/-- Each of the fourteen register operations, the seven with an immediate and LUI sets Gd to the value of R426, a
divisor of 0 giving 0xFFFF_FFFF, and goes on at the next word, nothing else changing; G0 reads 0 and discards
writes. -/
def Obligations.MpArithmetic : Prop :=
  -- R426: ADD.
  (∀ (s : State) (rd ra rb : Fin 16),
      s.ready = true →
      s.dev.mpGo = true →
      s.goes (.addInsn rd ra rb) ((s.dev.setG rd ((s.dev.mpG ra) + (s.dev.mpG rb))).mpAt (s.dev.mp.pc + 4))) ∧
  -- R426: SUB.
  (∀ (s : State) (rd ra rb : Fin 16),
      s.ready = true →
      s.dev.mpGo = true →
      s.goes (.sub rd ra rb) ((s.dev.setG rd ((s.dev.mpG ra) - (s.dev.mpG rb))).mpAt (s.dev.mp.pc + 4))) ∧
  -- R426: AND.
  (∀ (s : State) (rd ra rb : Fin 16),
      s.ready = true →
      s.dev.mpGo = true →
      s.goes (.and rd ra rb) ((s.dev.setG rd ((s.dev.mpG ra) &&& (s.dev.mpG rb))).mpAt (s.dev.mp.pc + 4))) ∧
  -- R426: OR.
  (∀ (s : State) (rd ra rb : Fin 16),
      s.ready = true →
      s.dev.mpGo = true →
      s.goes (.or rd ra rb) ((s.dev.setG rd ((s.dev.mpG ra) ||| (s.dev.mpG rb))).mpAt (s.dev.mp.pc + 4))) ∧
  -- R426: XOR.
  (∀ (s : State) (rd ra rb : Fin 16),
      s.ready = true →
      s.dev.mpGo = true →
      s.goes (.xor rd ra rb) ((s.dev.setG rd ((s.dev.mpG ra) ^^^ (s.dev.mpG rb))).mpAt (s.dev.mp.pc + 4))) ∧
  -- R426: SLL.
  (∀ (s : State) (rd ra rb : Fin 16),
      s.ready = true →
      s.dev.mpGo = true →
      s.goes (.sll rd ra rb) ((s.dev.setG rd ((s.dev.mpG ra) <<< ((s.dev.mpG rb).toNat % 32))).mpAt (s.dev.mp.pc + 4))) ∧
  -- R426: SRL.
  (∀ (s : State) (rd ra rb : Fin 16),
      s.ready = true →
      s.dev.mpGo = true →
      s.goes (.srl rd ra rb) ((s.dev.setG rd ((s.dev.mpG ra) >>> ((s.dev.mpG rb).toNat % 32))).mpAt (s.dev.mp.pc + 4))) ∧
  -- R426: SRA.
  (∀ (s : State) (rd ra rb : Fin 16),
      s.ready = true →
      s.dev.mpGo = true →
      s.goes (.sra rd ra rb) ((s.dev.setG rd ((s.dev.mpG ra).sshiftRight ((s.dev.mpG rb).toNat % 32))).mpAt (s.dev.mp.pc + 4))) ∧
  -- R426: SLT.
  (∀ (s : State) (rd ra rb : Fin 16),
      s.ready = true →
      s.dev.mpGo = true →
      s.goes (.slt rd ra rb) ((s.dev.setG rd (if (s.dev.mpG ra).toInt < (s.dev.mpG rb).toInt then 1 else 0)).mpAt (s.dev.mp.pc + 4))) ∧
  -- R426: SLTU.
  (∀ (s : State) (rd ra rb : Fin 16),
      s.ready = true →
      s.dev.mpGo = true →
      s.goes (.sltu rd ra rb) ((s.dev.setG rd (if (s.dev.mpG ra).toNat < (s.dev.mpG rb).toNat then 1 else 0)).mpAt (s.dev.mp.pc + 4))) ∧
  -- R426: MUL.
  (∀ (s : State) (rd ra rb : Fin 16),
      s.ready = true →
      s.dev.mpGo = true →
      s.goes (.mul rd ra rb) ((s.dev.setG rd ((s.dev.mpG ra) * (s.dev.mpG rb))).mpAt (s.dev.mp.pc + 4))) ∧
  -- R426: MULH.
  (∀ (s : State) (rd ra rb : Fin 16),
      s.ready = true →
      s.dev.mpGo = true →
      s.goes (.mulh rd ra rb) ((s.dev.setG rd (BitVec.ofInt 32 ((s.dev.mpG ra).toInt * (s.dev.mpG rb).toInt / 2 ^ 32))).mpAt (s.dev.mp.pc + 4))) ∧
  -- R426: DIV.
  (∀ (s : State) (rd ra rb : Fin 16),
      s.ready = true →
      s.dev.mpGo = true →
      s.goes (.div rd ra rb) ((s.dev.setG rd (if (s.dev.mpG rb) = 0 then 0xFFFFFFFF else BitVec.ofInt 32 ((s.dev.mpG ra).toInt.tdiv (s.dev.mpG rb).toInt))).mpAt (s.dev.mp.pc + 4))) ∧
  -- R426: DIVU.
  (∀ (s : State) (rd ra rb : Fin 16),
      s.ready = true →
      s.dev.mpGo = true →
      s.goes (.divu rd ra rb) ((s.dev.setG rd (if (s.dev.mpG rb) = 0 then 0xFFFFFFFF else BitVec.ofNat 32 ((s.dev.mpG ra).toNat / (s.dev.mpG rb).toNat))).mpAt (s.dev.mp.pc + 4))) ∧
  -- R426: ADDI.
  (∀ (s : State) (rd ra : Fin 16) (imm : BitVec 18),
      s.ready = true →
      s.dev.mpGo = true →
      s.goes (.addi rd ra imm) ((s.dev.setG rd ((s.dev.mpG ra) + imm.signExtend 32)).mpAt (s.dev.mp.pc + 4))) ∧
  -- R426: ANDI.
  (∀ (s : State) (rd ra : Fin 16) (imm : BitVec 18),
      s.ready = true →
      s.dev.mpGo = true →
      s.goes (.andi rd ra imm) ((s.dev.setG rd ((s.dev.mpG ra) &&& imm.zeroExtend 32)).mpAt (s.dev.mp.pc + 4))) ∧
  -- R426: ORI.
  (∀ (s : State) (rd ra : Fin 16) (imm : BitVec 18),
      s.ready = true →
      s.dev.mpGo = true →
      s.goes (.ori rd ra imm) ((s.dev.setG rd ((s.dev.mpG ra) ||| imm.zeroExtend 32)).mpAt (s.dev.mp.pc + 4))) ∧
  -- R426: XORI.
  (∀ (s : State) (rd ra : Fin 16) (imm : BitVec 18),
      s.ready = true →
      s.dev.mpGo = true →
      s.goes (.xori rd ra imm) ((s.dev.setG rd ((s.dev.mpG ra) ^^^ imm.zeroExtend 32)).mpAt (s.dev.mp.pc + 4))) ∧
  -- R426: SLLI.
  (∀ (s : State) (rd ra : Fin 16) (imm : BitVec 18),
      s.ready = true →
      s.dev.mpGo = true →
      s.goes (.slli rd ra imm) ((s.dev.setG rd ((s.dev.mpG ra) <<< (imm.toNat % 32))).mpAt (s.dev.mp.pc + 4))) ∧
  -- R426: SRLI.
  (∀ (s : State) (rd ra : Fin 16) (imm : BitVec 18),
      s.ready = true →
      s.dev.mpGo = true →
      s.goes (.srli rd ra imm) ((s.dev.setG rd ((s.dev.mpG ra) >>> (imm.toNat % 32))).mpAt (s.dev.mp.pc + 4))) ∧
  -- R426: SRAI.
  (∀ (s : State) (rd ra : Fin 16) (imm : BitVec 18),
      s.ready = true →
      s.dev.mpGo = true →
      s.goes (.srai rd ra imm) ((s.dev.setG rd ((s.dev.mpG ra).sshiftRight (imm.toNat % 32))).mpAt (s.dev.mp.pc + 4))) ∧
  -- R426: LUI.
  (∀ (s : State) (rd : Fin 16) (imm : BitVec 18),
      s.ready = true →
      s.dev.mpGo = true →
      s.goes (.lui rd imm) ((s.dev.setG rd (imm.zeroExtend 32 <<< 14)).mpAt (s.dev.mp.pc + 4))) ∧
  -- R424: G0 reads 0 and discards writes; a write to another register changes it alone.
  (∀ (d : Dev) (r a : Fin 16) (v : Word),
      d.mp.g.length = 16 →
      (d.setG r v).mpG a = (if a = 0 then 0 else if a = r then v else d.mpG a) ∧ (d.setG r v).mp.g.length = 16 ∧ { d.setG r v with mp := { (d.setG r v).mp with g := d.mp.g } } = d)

==

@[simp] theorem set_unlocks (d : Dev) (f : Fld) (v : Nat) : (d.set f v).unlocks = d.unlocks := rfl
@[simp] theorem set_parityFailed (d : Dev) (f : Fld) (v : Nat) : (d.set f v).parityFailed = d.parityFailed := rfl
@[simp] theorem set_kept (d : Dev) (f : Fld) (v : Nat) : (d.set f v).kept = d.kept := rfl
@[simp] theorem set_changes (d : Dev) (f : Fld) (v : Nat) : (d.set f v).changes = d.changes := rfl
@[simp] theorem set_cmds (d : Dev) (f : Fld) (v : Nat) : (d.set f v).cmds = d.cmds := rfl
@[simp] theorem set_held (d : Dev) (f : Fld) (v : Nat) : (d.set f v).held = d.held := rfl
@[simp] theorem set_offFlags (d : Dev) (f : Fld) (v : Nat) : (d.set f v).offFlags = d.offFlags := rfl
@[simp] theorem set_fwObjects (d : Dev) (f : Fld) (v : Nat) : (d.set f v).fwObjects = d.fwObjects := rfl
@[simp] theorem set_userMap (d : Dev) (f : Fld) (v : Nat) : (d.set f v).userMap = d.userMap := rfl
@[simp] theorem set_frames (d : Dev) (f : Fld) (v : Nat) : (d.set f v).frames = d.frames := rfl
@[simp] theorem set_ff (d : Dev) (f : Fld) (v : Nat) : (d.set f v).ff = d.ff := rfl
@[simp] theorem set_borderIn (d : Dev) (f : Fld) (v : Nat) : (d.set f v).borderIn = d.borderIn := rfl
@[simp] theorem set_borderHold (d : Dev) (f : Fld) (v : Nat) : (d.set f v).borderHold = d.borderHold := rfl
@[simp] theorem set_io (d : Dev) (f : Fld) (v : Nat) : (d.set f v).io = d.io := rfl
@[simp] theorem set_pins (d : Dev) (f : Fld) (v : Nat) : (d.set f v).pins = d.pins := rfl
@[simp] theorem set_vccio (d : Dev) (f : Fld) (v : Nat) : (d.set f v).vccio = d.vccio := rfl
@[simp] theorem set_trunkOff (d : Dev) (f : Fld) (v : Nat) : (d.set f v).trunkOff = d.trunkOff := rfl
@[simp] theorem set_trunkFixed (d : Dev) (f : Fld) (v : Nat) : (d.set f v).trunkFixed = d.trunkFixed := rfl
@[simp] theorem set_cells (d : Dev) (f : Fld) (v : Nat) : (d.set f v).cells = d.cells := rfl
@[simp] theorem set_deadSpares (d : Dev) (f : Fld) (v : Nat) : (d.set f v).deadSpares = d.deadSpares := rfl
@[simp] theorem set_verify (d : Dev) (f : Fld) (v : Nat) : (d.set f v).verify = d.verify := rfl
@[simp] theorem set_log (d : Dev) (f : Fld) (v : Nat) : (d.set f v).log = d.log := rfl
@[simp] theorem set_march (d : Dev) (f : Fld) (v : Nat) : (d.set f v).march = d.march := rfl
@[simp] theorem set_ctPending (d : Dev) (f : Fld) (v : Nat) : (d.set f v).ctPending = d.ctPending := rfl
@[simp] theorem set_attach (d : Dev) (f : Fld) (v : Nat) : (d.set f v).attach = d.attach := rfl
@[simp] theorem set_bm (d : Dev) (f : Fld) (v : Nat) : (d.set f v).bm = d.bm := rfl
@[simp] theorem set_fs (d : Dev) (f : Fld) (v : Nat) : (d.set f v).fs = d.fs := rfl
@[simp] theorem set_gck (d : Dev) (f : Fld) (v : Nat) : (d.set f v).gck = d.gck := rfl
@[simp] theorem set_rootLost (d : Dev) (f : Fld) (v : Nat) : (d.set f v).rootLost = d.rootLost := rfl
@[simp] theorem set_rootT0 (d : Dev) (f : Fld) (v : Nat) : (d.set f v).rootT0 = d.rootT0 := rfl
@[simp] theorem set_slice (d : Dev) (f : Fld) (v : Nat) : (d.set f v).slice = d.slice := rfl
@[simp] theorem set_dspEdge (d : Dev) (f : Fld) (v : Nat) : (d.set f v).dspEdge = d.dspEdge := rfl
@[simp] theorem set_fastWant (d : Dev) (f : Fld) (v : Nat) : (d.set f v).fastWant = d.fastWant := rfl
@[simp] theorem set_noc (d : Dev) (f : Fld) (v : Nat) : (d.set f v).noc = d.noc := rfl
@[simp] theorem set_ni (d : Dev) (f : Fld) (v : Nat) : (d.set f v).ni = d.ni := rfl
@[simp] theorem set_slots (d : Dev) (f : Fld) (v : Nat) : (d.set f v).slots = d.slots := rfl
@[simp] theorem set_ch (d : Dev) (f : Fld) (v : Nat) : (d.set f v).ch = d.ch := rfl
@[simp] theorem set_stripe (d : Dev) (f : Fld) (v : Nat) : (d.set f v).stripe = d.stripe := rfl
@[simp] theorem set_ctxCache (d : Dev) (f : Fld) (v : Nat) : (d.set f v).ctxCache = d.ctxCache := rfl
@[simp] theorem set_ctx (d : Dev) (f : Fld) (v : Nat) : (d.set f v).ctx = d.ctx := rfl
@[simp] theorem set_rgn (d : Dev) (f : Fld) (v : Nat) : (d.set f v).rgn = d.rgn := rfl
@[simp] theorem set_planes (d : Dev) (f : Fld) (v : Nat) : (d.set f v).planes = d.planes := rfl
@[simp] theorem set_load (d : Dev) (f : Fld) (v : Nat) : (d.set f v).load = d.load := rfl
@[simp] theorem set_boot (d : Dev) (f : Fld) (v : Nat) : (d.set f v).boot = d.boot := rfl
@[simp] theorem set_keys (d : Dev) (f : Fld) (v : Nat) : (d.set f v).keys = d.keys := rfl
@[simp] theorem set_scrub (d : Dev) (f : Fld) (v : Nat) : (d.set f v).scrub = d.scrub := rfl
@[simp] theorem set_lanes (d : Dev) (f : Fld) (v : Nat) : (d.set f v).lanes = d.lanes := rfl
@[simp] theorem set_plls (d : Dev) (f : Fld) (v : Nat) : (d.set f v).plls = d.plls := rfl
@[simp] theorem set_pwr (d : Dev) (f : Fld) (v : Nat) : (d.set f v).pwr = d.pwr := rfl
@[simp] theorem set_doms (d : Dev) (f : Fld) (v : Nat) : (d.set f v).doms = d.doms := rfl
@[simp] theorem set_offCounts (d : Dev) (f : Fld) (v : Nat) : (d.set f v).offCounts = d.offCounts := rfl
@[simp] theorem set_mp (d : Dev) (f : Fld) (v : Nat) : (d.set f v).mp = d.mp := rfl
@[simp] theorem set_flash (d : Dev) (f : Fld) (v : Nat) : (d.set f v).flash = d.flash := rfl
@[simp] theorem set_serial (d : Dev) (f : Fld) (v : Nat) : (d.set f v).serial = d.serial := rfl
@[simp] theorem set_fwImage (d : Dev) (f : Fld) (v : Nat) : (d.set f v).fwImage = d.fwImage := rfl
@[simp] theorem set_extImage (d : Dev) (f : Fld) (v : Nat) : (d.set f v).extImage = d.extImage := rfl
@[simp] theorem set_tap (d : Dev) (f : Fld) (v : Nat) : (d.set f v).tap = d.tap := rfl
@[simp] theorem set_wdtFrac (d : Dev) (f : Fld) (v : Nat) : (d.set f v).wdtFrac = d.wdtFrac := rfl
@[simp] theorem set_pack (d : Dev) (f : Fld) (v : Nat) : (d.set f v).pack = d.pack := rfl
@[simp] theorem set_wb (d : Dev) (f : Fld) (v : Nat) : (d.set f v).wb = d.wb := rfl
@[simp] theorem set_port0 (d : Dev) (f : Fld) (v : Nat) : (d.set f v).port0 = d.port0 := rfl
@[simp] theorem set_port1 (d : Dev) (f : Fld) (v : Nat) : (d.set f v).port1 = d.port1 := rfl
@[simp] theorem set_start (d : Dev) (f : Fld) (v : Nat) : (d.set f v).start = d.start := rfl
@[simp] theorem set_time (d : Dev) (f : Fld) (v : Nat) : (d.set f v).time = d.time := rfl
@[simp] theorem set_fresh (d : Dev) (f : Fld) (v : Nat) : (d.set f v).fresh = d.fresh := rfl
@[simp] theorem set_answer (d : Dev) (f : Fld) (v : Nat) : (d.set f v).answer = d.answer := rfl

**YOUR TASK:** Figure out how many lines of the listing above include "changes"; the answer is that number alone.

**TASK OUTPUT:** 2